Forum Moderators: phranque

Message Too Old, No Replies

Protocol types, https pages & Google indexing problems

Whole sites being dropped

         

Marcia

8:40 am on Apr 25, 2006 (gmt 0)

WebmasterWorld Senior Member 10+ Year Member



There have been some people having a problem with https pages being indexed by Google, apparently causing some duplication problems, and entire sites ending up being dropped from the index.

I see in my FTP program that there are different Protocols, two of which are:

http access - Port 80
https access - Port 443

Is there a way of using .htaccess or by the host configuring at root level, as it would have to the case of shared virtual hosting, to prohibit fetching and indexing of https pages by limiting Port 443 access, even though there may be some links to secure pages?

jdMorgan

3:00 pm on Apr 25, 2006 (gmt 0)

WebmasterWorld Senior Member 10+ Year Member



You can detect search engines by user-agent and IP address, and redirect any of their requests for HTTPS port 443 to HTTP port 80. This is OK as long as the HTTP/HTTPS content is identical. If not, then it's deceptive cloaking.

Jim

Marcia

4:54 am on Apr 30, 2006 (gmt 0)

WebmasterWorld Senior Member 10+ Year Member



Figured something like that, or maybe just putting all the https pages into a subdirectory or subdomain and excluding them altother with meta robots and robots.txt. could that work?

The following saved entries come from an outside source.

-- ==== Sys2Proof/Machine/Dispatch.lean ====
section
/-! DEFINITION. One arm per command: a direct call of its meaning. -/

namespace Sys2Proof.Machine
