/-- R117, R120: markers and the DRAIN limit; R124, R125: the manager's phases at a worker. -/
def Obligations.FabricPhases : Prop :=
  ∀ s : State, s.route.waitMsg = none →
    (s.route.clr = none → Sys2Proof.Machine.exec .drainLimitTimeout s = .next s ∧ Sys2Proof.Machine.exec .clearRevert s = .next s ∧
      ∀ p x q, Sys2Proof.Machine.exec (.drainMarkerReached p x q) s = .next s) ∧
    (∀ (c : Clearing) (r : Nat), s.route.clr = some c → c.src = .ring r →
      (∀ p x q, ∃ t, Sys2Proof.Machine.exec (.drainMarkerReached p x q) s = .next t ∧
        t = { s with route := { s.route with clr := some { c with markers := c.markers.filter fun m => !(m.g = 8 * subKey s p x + q.val && markerDone s m) } } }) ∧
      (c.phase ≠ .drain → Sys2Proof.Machine.exec .drainLimitTimeout s = .next s) ∧
      (∀ k : RunCmd, c.phase = .drain → (∃ m ∈ c.markers, markerDone s m = false) → (ringOf s r).cur = some k →
        (s.route.onTimeout = false → ∃ t, Sys2Proof.Machine.exec .drainLimitTimeout s = .next t ∧ t.clock = max s.clock (c.heardAt + 1000 * drainUs s) ∧ t.route.clr = none ∧ t.route.reverted = true ∧ t.route.live = s.route.live ∧
          t.route.liveSet = s.route.liveSet ∧ (∀ e ∈ dirtyEnts s c.dieMask, e ∉ t.route.dirtyEnt) ∧ (∃ x, (ringOf t r).cur = some x ∧ x.result = some (6, BitVec.ofNat 32 (c.dones + 1)))) ∧
        (s.route.onTimeout = true → ∃ t, Sys2Proof.Machine.exec .drainLimitTimeout s = .next t ∧ t.clock = max s.clock (c.heardAt + 1000 * drainUs s) ∧ (∃ x, t.route.clr = some x ∧ x.phase = commitPhase s c.dieMask ∧ x.markers = [] ∧ x.affected = c.affected ∧ x.purged = true) ∧
          t.route.live = s.route.live ∧ t.route.liveSet = s.route.liveSet ∧ t.cmd = s.cmd))) ∧
    (alive s = true → s.gctl.role ≠ .manager →
      let heard := s.route.clr.map fun c => if c.src = .manager then { c with heardAt := s.clock } else c
      (∀ m : PhaseMsg, m.revert = false → phaseFits s m = false → m.phase ≠ s.route.lastAck ∨ m.phase = .idle →
        Sys2Proof.Machine.exec (.fabricPhaseMessage m) s = .next { s with route := { s.route with clr := heard } }) ∧
      (∀ m : PhaseMsg, m.revert = false → m.phase = s.route.lastAck → m.phase ≠ .idle →
        Sys2Proof.Machine.exec (.fabricPhaseMessage m) s = .next { s with out := .phaseAck s.gctl.coord m.phase :: s.out, route := { s.route with clr := heard } }) ∧
      (∀ m : PhaseMsg, m.revert = false → m.phase = .stage → s.route.lastAck ≠ .stage → coversVc0 s m.tcMask = false → s.route.clr.isSome = true →
        Sys2Proof.Machine.exec (.fabricPhaseMessage m) s = .next { s with route := { s.route with clr := heard, waitMsg := some m } }) ∧
      (∀ m : PhaseMsg, m.revert = false → m.phase = .stage → s.route.lastAck ≠ .stage → coversVc0 s m.tcMask = false → s.route.clr = none → ∃ t, Sys2Proof.Machine.exec (.fabricPhaseMessage m) s = .next t ∧
        t = { s with out := .phaseAck s.gctl.coord .stage :: s.out, route := t.route } ∧ t.route.live = s.route.live ∧ t.route.liveSet = s.route.liveSet ∧
        (∃ c, t.route.clr = some c ∧ c.src = .manager ∧ c.phase = .stage ∧ c.dieMask = m.dieMask ∧ c.tcMask = m.tcMask)) ∧
      (∀ (m : PhaseMsg) (c : Clearing), s.route.clr = some c → c.src = .manager → c.dieMask = m.dieMask → m.revert = false → m.phase ≠ s.route.lastAck →
        (m.phase = .hold → c.phase = .stage → ∃ t, Sys2Proof.Machine.exec (.fabricPhaseMessage m) s = .next t ∧ t = { s with out := .phaseAck s.gctl.coord .hold :: s.out, route := t.route } ∧
          t.route.live = s.route.live ∧ t.route.liveSet = s.route.liveSet ∧ (∃ x, t.route.clr = some x ∧ x.phase = .hold ∧ x.affected = affectedKeys s m.dieMask)) ∧
        (m.phase = .drain → c.phase = .hold → (∀ k ∈ c.markers, markerDone s k = true) → ∃ t, Sys2Proof.Machine.exec (.fabricPhaseMessage m) s = .next t ∧
          t = { s with out := .phaseAck s.gctl.coord .drain :: s.out, route := t.route } ∧ (∃ x, t.route.clr = some x ∧ x.phase = .drain ∧ x.markers = [] ∧ x.heardAt = s.clock)) ∧
        (m.phase = .drain → c.phase = .hold → (∃ k ∈ c.markers, markerDone s k = false) → ∃ t, Sys2Proof.Machine.exec (.fabricPhaseMessage m) s = .next t ∧
          t = { s with route := t.route } ∧ (∃ x, t.route.clr = some x ∧ x.phase = .drain ∧ x.markers = c.markers.filter fun k => !markerDone s k)) ∧
        (m.phase = .commit → c.phase = .drain → ∃ t, Sys2Proof.Machine.exec (.fabricPhaseMessage m) s = .next t ∧ t = { s with out := .phaseAck s.gctl.coord .commit :: s.out, route := t.route } ∧
          (∀ e, tget 0 t.route.live e = if e ∈ dirtyEnts s m.dieMask ∧ bitOf s.units.fabLost (e / 2 ^ 20) = false then tget 0 s.route.shadow e else tget 0 s.route.live e) ∧
          (∀ e, tget 0 t.route.liveSet e = if e ∈ dirtySets s m.dieMask ∧ bitOf s.units.fabLost (e / 2 ^ 14) = false then tget 0 s.route.shadowSet e else tget 0 s.route.liveSet e) ∧
          dirtyEnts t m.dieMask = [] ∧ dirtySets t m.dieMask = []) ∧
        (m.phase = .release → c.phase = .commit → ∃ t, Sys2Proof.Machine.exec (.fabricPhaseMessage m) s = .next t ∧ t.route.clr = none ∧ t.route.reverted = false ∧
          t.route.live = s.route.live ∧ t.route.liveSet = s.route.liveSet)) ∧
      (∀ (m : PhaseMsg) (c : Clearing), s.route.clr = some c → c.src = .manager → c.committed = false → m.revert = true → ∃ t,
        Sys2Proof.Machine.exec (.fabricPhaseMessage m) s = .next t ∧ t.route.clr = none ∧ t.route.reverted = true ∧ t.route.live = s.route.live ∧ t.route.liveSet = s.route.liveSet) ∧
      (∀ c : Clearing, s.route.clr = some c → c.src = .manager → c.phase = .hold ∨ c.phase = .drain → ∃ t, Sys2Proof.Machine.exec .clearRevert s = .next t ∧
        t.clock = max s.clock (c.heardAt + s.route.holdLimit.toNat * 1000000) ∧ t.route.clr = none ∧
        t.route.reverted = true ∧ t.route.live = s.route.live ∧ t.route.liveSet = s.route.liveSet ∧ .phaseAck s.gctl.coord .idle ∈ t.out) ∧
      (∀ (c : Clearing) (m : Marker), s.route.clr = some c → c.src = .manager → c.phase = .drain → c.markers = [m] → markerDone s m = true → ∀ (p : Port) (x : Strand) (q : Fin 8), m.g = 8 * subKey s p x + q.val →
        Sys2Proof.Machine.exec (.drainMarkerReached p x q) s = .next { s with
          out := .phaseAck s.gctl.coord .drain :: s.out, route := { s.route with clr := some { c with markers := [] }, lastAck := .drain } }))

/-- R124, R125: phases, acknowledgements and the phase limit. -/
def Obligations.FabricChange : Prop :=
  ∀ (w : Coord) (s : State), alive s = true → s.gctl.role = .manager →
    (s.mgr.change = none → (∀ ph, ph ≠ .idle ∨ s.mgr.lastChange = none → Sys2Proof.Machine.exec (.phaseAck w ph) s = .next s) ∧
      (∀ f, s.mgr.lastChange = some f → w ≠ s.gctl.coord → Sys2Proof.Machine.exec (.phaseAck w .idle) s = .next { s with
        out := .phaseMsg w { revert := false, phase := .stage, dieMask := f.dieMask, tcMask := f.tcMask, recs := f.recs } :: s.out
        mgr := { s.mgr with phaseAt := s.clock, change := some (changeFor f w) } }) ∧
      Sys2Proof.Machine.exec (.phaseLimitTimeout w) s = .next s) ∧
    (∀ f : FabChange, s.mgr.change = some f →
      (f.phase ≠ .idle → f.waiting.filter (· ≠ w) ≠ [] → Sys2Proof.Machine.exec (.phaseAck w f.phase) s =
        .next { s with mgr := { s.mgr with change := some { f with waiting := f.waiting.filter (· ≠ w) } } }) ∧
      (∀ ph, ph ≠ .idle → ph ≠ f.phase → Sys2Proof.Machine.exec (.phaseAck w ph) s = .next s) ∧
      (∀ ph, (f.phase, ph) ∈ [(ClrPhase.stage, ClrPhase.hold), (.hold, .drain), (.drain, .commit), (.commit, .release)] → f.workers ≠ [] → s.gctl.coord ∉ f.workers →
        f.waiting.filter (· ≠ w) = [] → Sys2Proof.Machine.exec (.phaseAck w f.phase) s = .next { s with
          out := (f.workers.map fun x => Out.phaseMsg x { revert := false, phase := ph, dieMask := f.dieMask, tcMask := f.tcMask, recs := [] }).reverse ++ s.out
          mgr := { s.mgr with phaseAt := s.clock, change := some { f with phase := ph, waiting := f.workers, begun := f.begun || ph == .commit || ph == .release } } }) ∧
      (f.phase = .release → f.waiting.filter (· ≠ w) = [] → s.mgr.again = [] → ∃ t, Sys2Proof.Machine.exec (.phaseAck w .release) s = .next t ∧ t = { s with mgr := t.mgr, cmd := t.cmd } ∧
        t.mgr = { s.mgr with change := none, lastChange := some { f with waiting := [] } } ∧
        (∀ r k, f.ring = some r → (ringOf s r).cur = some k → (ringOf t r).cur = some { k with result := some (0, 0) })) ∧
      (f.begun = true → w ∈ f.workers → f.waiting.filter (· ≠ w) ≠ [] → Sys2Proof.Machine.exec (.phaseAck w .idle) s = .next { s with mgr := { s.mgr with
        again := s.mgr.again ++ [changeFor f w], change := some { f with workers := f.workers.filter (· ≠ w), waiting := f.waiting.filter (· ≠ w) } } }) ∧
      (w ∉ f.waiting → Sys2Proof.Machine.exec (.phaseLimitTimeout w) s = .next s) ∧
      (w ∈ f.waiting → f.begun = true → f.waiting.filter (· ≠ w) ≠ [] → Sys2Proof.Machine.exec (.phaseLimitTimeout w) s =
        .next { s with clock := max s.clock (s.mgr.phaseAt + 1000 * s.mgr.phaseLimitUs), mgr := { s.mgr with change := some { f with workers := f.workers.filter (· ≠ w), waiting := f.waiting.filter (· ≠ w) } } }) ∧
      (w ∈ f.waiting → f.begun = false → s.gctl.coord ∉ f.workers → ∃ t, Sys2Proof.Machine.exec (.phaseLimitTimeout w) s = .next t ∧ t.mgr.change = none ∧
        t.out = (f.workers.map fun x => Out.phaseMsg x { revert := true, phase := f.phase, dieMask := f.dieMask, tcMask := f.tcMask, recs := if f.phase = .stage then f.recs else [] }).reverse ++ s.out ∧
        t = { s with clock := max s.clock (s.mgr.phaseAt + 1000 * s.mgr.phaseLimitUs), out := t.out, mgr := t.mgr, cmd := t.cmd } ∧
        (∀ r k, f.ring = some r → (ringOf s r).cur = some k → (ringOf t r).cur = some { k with result := some (1, 0) })))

Either way, I guess it's still not a good idea when people link to their https pages from their regular pages.

Thanks!

simonmc

1:53 pm on May 15, 2006 (gmt 0)

10+ Year Member



How can I configure my htaccess to point the googlebot away from my https pages

You can detect search engines by user-agent and IP address, and redirect any of their requests for httpS port 443 to http port 80. This is OK as long as the http/httpS content is identical. If not, then it's deceptive cloaking.
Jim

I have the same content for https as I do for http and this is causing my site problems. Doing a site: command now shows the https version of my home page.

I can't put the https in a different folder so I would just like to point the googlebot in the correct direction when going to port 443.

Thanks